# Mk677 and gyno



## Mr_Q (Apr 29, 2020)

Hello all. This is my first post here. Been out of the bodybuilding game for a while. A little about me I’m 37 yrs old and have been lifting since I was 15. In the last ten years I became very unhealthy. I got up to 355 lbs at 5’7’’. In the last 8 months I was able to lose 130 lbs. I’m very close to my goal of 200lbs lean. Well I’m the process of getting back I tore my bicep tendon. My left arm has been sidelined since feb 24. I decided to take mk677 to help with the healing process along with the benefits that comes with mk677. I have been taking 18.75 mgs a day for the last 6 weeks. Recently I’ve been noticing soreness in my nipples. There are a few lumps as well. 

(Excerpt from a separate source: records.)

/-- BASELINE-PUT (R123). -/
def Obligations.BaselinePutWritesBaseline : Prop :=
  ∀ (ft zone n : Byte) (b sp : W32) (s : State) (f : Frame), encodeRequest (.baselinePut ft zone b sp n) = some f →
    Free s f →
    (s.mode ≠ .setup → exec (.baselinePut ft zone b sp n) s = .next (replied s f .wrongState (itemOnly 0))) ∧
    (s.mode = .setup → 47 < zone.toNat → exec (.baselinePut ft zone b sp n) s =
      .next (replied s f .range (itemOnly 0))) ∧
    (∀ (z : ZoneId) (old new : Zone), s.mode = .setup → zone.toNat = z.val → old = s.zone z →
      (old.condition = .unconfigured → exec (.baselinePut ft zone b sp n) s =
        .next (replied s f .noSuch (itemOnly 0))) ∧
      ((old.condition = .fault ∨ old.condition = .confirmed) → exec (.baselinePut ft zone b sp n) s =
        .next (replied s f .wrongState (itemOnly 0))) ∧
      (old.condition ≠ .unconfigured → old.condition ≠ .fault → old.condition ≠ .confirmed →
        (2147483647 < b.toNat → exec (.baselinePut ft zone b sp n) s = .next (replied s f .range (itemOnly 1))) ∧
        (b.toNat ≤ 2147483647 → 2147483647 < sp.toNat → exec (.baselinePut ft zone b sp n) s =
          .next (replied s f .range (itemOnly 5))) ∧
        (b.toNat ≤ 2147483647 → sp.toNat ≤ 2147483647 → 30 < n.toNat → exec (.baselinePut ft zone b sp n) s =
          .next (replied s f .range (itemOnly 9))) ∧
        (b.toNat ≤ 2147483647 → sp.toNat ≤ 2147483647 → n.toNat ≤ 30 →
          new = { old with baseline := (b.toNat : Int), spread := (sp.toNat : Int), settling := n.toNat, run := 0,
                           kept := if old.entry.settings.nSettle.toNat ≤ n.toNat then .clear else .settling } →
          exec (.baselinePut ft zone b sp n) s = .next (replied (s.putZone z new) f .ok
            ([BitVec.ofNat 8 new.condition.code] ++ be32 b ++ be32 sp ++ [n])))))

/-- The verdict of a JUDGED night (R112, R113): SETTLING in SETTLING; otherwise BURST from Tb, EXCEED above T, NORMAL up
to T, where T is the greater of Tfloor and floor(k × S / 4). -/
def Obligations.VerdictByExcess : Prop :=
  ∀ (z : Zone) (x : ZoneSettings) (c excess t : Int), excess = c - z.baseline →
    t = max x.tfloor.toInt (((x.multiplier.toNat : Int) * z.spread) / 4) →
    (z.kept = .settling → z.verdict x c = .settling) ∧
    (z.kept ≠ .settling → x.tburst.toInt ≤ excess → z.verdict x c = .burst) ∧
    (z.kept ≠ .settling → excess < x.tburst.toInt → t < excess → z.verdict x c = .exceed) ∧
    (z.kept ≠ .settling → excess < x.tburst.toInt → excess ≤ t → z.verdict x c = .normal)

/-- The settling update (R117, R118, R119) and the shifted update (R117, R120) of a zone whose B and S lie in their range,
for a C in its range: the running mean truncates, the shifted mean floors, and both stay in the range (R121). -/
def Obligations.BaselineUpdatesRound : Prop :=
  ∀ (z : Zone) (x : ZoneSettings) (c delta : Int) (n : Nat), FlowOk z.baseline → FlowOk z.spread → FlowOk c →
    delta = ((c - z.baseline).natAbs : Int) → n = z.settling + 1 →
    (n = 1 → z.settlingUpdate x c =
      { z with
        settling := 1
        baseline := c
        spread := 0
        kept := if x.nSettle.toNat ≤ 1 then .clear else z.kept }) ∧
    (2 ≤ n → z.settlingUpdate x c =
      { z with
        settling := n
        baseline := z.baseline + (c - z.baseline).tdiv n
        spread := z.spread + (delta - z.spread).tdiv n
        kept := if x.nSettle.toNat ≤ n then .clear else z.kept }) ∧
    z.shiftedUpdate x c =
      { z with
        baseline := z.baseline + (c - z.baseline).fdiv (2 ^ x.shift.toNat)
        spread := z.spread + (delta - z.spread).fdiv (2 ^ x.shift.toNat) }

my question is has anyone else dealt with gyno from mk677 ? Any advice? This is all I’m taking besides protein bcaa, boron and vitamins. My diet is very clean.


----------



## TODAY (Apr 29, 2020)

MK677 is known to cause significant water retention and might raise prolactin and cortisol in some users, but I've never heard of it causing gyno.

My guess would be that you've got a mislabeled product.


----------



## TODAY (Apr 29, 2020)

Are you experiencing any other side effects?


----------



## BigSwolePump (Apr 29, 2020)

Mr_Q said:


> Hello all. This is my first post here. Been out of the bodybuilding game for a while. A little about me I’m 37 yrs old and have been lifting since I was 15. In the last ten years I became very unhealthy. I got up to 355 lbs at 5’7’’. In the last 8 months I was able to lose 130 lbs. I’m very close to my goal of 200lbs lean. Well I’m the process of getting back I tore my bicep tendon. My left arm has been sidelined since feb 24. I decided to take mk677 to help with the healing process along with the benefits that comes with mk677. I have been taking 18.75 mgs a day for the last 6 weeks. Recently I’ve been noticing soreness in my nipples. There are a few lumps as well.
> 
> my question is has anyone else dealt with gyno from mk677 ? Any advice? This is all I’m taking besides protein bcaa, boron and vitamins. My diet is very clean.



You should check out Dr Tony Huge and Elite Athletes. He is an expert SARM guy. You could probably get your questions answered better by him. The majority here use things that work.


----------



## Mr_Q (Apr 29, 2020)

I’m getting bloodwork tomorrow. The place I got it from is a very reliable source. I’ve only been experiencing the soreness around my nipples. Like if they are bruised. I’m guessing my prolactin levels have gone up.


----------



## Sicwun88 (Apr 30, 2020)

Welcome to ug!


----------



## bvs (Apr 30, 2020)

Mk677 shouldn't be giving you gyno. It's a GH secretagogue, not an anabolic


----------



## Mr_Q (Apr 30, 2020)

I’ve read elevated igf-1 levels lead to higher prolactin levels. Getting bloodwork in a few hours so I’ll definitely see if I do.


----------



## Mr_Q (Apr 30, 2020)

Thanks &#55357;&#56898;. I hope to contribute and learn here


----------



## bigdog (Apr 30, 2020)

Not sure whats up with nipples but I too have never heard of mk causing gyno. Post up labs...


----------



## Mr_Q (Apr 30, 2020)

Just got bloodwork done. Will post once I get the results. My original igf levels were 221 so this will show if my mk is legit if it’s raised. I got the typical mk sides. Crazy hunger lethargy tingling fingers. 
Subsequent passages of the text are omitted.